Your job is to set down the stretch of entries that opens with the line containing "lookup 231#8 v" and closes with the line containing "360 for 0 to". Keep both end lines, copy each exactly, and add nothing.

··· Given data

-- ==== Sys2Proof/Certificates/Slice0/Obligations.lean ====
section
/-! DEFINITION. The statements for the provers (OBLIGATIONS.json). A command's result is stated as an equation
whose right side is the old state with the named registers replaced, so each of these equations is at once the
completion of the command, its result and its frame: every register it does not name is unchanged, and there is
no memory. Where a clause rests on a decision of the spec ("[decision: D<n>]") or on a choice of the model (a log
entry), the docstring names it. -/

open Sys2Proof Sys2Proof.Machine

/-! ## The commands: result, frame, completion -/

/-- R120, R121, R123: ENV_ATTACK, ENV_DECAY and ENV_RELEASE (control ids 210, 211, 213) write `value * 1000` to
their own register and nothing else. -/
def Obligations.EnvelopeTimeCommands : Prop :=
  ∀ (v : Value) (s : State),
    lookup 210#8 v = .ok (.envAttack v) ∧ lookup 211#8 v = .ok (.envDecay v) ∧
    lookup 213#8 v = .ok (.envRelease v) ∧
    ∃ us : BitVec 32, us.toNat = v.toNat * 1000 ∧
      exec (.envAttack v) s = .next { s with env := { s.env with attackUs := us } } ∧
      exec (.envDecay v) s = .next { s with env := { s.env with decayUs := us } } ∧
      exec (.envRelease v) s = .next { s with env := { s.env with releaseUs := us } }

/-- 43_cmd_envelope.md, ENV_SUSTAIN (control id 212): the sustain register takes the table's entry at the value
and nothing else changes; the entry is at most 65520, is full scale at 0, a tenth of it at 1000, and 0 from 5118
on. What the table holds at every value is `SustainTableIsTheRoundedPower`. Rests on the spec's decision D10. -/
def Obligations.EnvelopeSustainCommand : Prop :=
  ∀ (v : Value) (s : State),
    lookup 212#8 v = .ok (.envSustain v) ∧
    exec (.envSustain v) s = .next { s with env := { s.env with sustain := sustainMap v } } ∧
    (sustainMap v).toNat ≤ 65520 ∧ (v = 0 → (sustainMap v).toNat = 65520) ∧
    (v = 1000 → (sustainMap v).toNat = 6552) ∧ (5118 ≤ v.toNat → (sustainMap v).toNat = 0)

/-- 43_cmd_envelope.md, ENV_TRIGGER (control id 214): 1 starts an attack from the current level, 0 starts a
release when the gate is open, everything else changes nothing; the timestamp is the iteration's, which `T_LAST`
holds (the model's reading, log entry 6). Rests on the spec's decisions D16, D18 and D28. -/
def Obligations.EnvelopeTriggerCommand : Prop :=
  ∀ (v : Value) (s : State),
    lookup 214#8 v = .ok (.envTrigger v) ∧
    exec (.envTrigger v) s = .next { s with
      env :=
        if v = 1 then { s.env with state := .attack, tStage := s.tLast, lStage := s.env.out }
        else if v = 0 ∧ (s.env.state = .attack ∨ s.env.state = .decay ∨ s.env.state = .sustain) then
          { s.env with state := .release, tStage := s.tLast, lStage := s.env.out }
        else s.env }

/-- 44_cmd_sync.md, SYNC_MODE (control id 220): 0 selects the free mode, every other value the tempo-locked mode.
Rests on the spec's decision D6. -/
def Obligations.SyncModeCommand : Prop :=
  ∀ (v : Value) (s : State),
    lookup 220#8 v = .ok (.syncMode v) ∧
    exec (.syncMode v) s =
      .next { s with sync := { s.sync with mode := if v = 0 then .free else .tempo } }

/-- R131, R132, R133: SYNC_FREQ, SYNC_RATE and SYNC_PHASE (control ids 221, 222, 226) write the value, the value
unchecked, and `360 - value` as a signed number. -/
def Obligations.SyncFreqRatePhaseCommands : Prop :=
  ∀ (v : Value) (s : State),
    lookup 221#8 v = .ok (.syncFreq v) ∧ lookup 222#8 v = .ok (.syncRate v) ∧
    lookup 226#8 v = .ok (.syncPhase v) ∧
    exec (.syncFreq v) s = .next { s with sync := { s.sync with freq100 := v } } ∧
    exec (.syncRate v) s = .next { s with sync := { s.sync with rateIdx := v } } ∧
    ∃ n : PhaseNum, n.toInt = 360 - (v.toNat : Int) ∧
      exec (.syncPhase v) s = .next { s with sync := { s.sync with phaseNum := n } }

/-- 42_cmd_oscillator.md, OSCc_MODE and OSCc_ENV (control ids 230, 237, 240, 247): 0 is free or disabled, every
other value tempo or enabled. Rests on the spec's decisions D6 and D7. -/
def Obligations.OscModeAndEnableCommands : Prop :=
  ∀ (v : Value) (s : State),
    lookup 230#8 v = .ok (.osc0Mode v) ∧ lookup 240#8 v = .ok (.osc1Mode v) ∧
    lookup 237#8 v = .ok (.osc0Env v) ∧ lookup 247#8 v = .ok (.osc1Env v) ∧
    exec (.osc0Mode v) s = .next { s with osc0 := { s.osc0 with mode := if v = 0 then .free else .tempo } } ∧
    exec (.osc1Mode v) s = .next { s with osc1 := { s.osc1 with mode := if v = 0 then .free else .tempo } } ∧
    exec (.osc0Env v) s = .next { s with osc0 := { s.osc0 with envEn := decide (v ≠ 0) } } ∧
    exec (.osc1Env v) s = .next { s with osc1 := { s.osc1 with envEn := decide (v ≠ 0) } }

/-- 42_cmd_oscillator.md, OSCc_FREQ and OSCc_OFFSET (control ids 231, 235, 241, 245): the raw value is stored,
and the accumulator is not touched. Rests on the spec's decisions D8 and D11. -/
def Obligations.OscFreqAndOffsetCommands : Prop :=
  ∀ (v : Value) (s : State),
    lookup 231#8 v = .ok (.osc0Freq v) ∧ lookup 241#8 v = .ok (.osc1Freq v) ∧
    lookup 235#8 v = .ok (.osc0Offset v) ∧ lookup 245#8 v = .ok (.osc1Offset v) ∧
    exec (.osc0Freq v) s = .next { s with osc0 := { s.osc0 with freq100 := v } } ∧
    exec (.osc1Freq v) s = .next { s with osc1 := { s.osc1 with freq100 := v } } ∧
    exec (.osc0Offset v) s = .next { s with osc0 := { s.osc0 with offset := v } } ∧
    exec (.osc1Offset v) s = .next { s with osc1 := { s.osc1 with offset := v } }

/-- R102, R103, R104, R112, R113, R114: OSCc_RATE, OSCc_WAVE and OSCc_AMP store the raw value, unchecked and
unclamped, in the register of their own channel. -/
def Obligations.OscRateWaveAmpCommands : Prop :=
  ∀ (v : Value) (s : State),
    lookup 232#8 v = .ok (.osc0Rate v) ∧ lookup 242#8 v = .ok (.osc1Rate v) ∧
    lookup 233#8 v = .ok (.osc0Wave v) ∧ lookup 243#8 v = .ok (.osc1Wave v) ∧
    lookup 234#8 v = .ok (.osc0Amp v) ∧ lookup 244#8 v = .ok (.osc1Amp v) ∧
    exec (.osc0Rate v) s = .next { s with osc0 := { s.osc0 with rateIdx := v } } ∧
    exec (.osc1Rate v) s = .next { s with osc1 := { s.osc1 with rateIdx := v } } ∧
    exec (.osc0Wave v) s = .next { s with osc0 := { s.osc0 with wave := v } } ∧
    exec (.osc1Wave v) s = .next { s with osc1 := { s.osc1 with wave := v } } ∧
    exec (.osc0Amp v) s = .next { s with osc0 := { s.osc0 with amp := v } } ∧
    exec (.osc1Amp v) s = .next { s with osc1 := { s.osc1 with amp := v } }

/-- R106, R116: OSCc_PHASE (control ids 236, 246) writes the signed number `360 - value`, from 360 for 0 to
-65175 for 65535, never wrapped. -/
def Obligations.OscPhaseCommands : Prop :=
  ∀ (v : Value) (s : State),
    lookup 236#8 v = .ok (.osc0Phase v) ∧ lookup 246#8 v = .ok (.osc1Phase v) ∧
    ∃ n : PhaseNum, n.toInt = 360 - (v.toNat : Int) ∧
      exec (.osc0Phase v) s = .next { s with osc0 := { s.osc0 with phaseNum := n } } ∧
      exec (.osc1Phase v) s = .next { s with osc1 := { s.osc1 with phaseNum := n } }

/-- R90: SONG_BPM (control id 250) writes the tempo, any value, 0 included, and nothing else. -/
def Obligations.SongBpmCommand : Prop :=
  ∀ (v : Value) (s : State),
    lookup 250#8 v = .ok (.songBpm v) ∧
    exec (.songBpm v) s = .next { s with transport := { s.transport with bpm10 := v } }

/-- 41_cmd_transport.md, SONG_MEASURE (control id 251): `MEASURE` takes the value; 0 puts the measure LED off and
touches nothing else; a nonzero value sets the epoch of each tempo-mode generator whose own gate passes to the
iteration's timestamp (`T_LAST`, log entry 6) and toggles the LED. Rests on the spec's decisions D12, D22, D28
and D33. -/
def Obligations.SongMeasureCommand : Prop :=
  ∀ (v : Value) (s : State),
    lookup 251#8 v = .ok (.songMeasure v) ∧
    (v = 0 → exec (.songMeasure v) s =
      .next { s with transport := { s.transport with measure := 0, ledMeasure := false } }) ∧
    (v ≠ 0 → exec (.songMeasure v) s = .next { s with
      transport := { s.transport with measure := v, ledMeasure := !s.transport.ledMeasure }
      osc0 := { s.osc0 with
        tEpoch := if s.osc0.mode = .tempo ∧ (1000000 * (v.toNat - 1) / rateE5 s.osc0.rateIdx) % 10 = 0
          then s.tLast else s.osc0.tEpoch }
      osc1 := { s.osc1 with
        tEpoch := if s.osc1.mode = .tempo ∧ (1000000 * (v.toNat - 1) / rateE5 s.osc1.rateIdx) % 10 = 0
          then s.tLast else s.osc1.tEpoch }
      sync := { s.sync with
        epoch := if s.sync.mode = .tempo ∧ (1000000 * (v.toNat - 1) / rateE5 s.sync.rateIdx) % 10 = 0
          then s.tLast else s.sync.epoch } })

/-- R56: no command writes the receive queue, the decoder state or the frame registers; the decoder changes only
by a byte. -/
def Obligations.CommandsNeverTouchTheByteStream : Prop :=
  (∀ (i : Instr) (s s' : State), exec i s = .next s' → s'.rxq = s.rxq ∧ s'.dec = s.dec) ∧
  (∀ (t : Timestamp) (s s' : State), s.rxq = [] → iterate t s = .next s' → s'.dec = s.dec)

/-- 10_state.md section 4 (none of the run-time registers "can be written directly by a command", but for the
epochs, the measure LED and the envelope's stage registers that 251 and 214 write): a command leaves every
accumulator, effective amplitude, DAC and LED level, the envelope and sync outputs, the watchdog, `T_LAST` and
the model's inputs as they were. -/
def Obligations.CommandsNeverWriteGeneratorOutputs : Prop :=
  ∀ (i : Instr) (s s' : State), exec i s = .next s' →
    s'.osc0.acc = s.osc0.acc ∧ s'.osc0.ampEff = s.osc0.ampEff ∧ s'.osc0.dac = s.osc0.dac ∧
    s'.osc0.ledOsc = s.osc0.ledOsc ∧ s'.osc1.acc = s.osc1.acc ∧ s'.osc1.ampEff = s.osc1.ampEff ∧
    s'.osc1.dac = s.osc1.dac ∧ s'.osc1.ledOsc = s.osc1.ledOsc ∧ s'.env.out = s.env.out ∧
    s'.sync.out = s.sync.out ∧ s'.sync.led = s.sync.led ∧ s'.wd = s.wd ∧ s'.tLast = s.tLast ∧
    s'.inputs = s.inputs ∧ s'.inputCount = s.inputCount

······

### Response to this exercise:
    lookup 231#8 v = .ok (.osc0Freq v) ∧ lookup 241#8 v = .ok (.osc1Freq v) ∧
    lookup 235#8 v = .ok (.osc0Offset v) ∧ lookup 245#8 v = .ok (.osc1Offset v) ∧
    exec (.osc0Freq v) s = .next { s with osc0 := { s.osc0 with freq100 := v } } ∧
    exec (.osc1Freq v) s = .next { s with osc1 := { s.osc1 with freq100 := v } } ∧
    exec (.osc0Offset v) s = .next { s with osc0 := { s.osc0 with offset := v } } ∧
    exec (.osc1Offset v) s = .next { s with osc1 := { s.osc1 with offset := v } }

/-- R102, R103, R104, R112, R113, R114: OSCc_RATE, OSCc_WAVE and OSCc_AMP store the raw value, unchecked and
unclamped, in the register of their own channel. -/
def Obligations.OscRateWaveAmpCommands : Prop :=
  ∀ (v : Value) (s : State),
    lookup 232#8 v = .ok (.osc0Rate v) ∧ lookup 242#8 v = .ok (.osc1Rate v) ∧
    lookup 233#8 v = .ok (.osc0Wave v) ∧ lookup 243#8 v = .ok (.osc1Wave v) ∧
    lookup 234#8 v = .ok (.osc0Amp v) ∧ lookup 244#8 v = .ok (.osc1Amp v) ∧
    exec (.osc0Rate v) s = .next { s with osc0 := { s.osc0 with rateIdx := v } } ∧
    exec (.osc1Rate v) s = .next { s with osc1 := { s.osc1 with rateIdx := v } } ∧
    exec (.osc0Wave v) s = .next { s with osc0 := { s.osc0 with wave := v } } ∧
    exec (.osc1Wave v) s = .next { s with osc1 := { s.osc1 with wave := v } } ∧
    exec (.osc0Amp v) s = .next { s with osc0 := { s.osc0 with amp := v } } ∧
    exec (.osc1Amp v) s = .next { s with osc1 := { s.osc1 with amp := v } }

/-- R106, R116: OSCc_PHASE (control ids 236, 246) writes the signed number `360 - value`, from 360 for 0 to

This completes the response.